[[ Listed records, beginning ]]
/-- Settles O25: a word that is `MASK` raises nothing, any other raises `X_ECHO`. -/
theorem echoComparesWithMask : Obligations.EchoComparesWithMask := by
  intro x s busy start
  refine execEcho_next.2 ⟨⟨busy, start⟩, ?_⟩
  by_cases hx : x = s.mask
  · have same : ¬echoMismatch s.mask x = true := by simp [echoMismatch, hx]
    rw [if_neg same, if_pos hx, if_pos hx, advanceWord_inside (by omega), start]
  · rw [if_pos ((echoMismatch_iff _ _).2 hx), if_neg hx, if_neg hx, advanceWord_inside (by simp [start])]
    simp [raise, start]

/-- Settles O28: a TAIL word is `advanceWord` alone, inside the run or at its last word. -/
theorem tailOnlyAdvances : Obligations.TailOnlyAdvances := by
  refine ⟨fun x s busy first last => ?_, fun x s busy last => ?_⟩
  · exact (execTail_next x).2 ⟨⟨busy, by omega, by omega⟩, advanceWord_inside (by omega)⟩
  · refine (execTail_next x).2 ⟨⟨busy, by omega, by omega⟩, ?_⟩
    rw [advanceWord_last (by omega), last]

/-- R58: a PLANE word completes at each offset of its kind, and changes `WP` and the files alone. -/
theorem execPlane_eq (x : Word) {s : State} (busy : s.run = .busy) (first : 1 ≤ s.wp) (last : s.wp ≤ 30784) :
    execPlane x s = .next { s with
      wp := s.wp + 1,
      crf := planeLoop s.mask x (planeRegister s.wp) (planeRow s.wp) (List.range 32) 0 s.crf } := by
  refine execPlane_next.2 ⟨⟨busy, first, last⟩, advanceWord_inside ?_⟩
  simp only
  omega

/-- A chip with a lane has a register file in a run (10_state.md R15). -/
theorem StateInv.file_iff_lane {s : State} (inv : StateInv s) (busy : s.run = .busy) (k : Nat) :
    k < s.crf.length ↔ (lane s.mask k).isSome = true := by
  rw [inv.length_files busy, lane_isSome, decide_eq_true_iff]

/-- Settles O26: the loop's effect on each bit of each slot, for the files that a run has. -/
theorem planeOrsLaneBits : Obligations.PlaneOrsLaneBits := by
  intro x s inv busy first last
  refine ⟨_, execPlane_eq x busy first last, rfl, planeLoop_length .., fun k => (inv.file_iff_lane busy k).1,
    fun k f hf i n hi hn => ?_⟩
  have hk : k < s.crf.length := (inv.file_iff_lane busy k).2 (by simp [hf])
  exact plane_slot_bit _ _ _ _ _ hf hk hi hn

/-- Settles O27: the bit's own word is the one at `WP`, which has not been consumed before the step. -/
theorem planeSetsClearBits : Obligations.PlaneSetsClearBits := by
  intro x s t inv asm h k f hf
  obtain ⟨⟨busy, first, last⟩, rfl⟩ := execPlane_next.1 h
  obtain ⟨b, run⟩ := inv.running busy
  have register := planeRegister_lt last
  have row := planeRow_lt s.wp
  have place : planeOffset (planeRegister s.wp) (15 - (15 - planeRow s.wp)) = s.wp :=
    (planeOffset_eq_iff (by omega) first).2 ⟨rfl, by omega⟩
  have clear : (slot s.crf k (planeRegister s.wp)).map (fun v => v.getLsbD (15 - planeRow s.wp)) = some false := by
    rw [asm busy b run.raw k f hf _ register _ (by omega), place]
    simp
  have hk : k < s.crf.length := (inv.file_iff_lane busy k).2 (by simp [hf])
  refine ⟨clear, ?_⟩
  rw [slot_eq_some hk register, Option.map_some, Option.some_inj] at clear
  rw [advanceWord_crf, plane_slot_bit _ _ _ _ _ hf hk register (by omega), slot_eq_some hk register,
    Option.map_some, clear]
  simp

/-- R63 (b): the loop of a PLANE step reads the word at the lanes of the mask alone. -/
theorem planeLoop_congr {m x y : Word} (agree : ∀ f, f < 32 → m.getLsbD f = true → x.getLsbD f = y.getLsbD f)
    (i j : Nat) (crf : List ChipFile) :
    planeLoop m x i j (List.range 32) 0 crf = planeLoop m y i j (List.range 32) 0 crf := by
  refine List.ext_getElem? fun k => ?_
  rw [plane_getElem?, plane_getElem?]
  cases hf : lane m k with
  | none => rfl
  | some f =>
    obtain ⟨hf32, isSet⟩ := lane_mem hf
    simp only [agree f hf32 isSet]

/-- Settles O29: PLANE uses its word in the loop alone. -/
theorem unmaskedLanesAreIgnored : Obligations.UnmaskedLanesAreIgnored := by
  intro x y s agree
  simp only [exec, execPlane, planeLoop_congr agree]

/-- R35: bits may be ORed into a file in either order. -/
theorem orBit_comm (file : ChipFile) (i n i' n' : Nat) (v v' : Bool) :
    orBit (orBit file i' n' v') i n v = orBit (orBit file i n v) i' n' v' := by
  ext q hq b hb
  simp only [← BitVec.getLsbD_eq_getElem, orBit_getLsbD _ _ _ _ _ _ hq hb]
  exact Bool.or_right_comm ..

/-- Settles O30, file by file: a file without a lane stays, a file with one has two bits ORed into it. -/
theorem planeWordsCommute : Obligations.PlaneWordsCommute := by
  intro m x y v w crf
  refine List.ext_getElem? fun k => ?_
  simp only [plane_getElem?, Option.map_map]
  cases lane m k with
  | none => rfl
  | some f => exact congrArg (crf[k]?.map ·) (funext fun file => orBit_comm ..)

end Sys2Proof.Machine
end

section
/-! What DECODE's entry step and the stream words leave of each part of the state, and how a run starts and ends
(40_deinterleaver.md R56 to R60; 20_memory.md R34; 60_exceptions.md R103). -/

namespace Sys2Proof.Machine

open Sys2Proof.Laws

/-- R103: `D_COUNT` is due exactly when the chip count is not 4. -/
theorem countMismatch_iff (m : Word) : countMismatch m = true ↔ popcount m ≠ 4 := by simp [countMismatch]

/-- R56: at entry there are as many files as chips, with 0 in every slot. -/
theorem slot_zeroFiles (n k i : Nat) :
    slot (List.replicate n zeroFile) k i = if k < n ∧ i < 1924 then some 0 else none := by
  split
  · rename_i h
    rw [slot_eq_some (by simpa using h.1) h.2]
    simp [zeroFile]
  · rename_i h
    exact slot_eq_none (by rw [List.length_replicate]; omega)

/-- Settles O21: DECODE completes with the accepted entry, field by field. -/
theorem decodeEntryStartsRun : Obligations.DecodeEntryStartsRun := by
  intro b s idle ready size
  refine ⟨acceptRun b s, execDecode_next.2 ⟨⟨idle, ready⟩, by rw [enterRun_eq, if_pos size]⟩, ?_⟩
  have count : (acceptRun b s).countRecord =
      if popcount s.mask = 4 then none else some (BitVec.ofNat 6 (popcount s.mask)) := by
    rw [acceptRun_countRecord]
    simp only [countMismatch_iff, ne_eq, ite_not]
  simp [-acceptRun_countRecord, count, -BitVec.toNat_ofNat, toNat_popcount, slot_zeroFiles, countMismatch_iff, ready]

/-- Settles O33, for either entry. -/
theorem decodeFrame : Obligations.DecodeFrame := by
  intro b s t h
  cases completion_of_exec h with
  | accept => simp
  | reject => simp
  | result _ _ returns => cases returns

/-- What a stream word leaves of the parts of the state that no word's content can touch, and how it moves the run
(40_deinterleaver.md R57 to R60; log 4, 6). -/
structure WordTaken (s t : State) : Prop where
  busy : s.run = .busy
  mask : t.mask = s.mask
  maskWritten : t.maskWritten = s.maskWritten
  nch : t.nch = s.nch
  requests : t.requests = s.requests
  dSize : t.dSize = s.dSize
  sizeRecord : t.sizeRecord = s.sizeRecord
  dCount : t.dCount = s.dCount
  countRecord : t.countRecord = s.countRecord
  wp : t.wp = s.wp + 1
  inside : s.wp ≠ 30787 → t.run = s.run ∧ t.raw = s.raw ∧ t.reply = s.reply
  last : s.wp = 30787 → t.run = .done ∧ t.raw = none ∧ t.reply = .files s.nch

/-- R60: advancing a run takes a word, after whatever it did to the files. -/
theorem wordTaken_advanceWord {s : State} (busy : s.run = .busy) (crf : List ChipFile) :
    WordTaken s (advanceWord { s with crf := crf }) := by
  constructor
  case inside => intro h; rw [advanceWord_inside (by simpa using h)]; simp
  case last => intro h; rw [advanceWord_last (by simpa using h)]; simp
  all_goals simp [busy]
[[ Listed records, end ]]
Required work: Only the lines above starting with the one with "returns => cases returns" and going through the one with "the files. -/" are to be copied, word for word and with both ends kept.

Exercise output:
  | result _ _ returns => cases returns

/-- What a stream word leaves of the parts of the state that no word's content can touch, and how it moves the run
(40_deinterleaver.md R57 to R60; log 4, 6). -/
structure WordTaken (s t : State) : Prop where
  busy : s.run = .busy
  mask : t.mask = s.mask
  maskWritten : t.maskWritten = s.maskWritten
  nch : t.nch = s.nch
  requests : t.requests = s.requests
  dSize : t.dSize = s.dSize
  sizeRecord : t.sizeRecord = s.sizeRecord
  dCount : t.dCount = s.dCount
  countRecord : t.countRecord = s.countRecord
  wp : t.wp = s.wp + 1
  inside : s.wp ≠ 30787 → t.run = s.run ∧ t.raw = s.raw ∧ t.reply = s.reply
  last : s.wp = 30787 → t.run = .done ∧ t.raw = none ∧ t.reply = .files s.nch

/-- R60: advancing a run takes a word, after whatever it did to the files. -/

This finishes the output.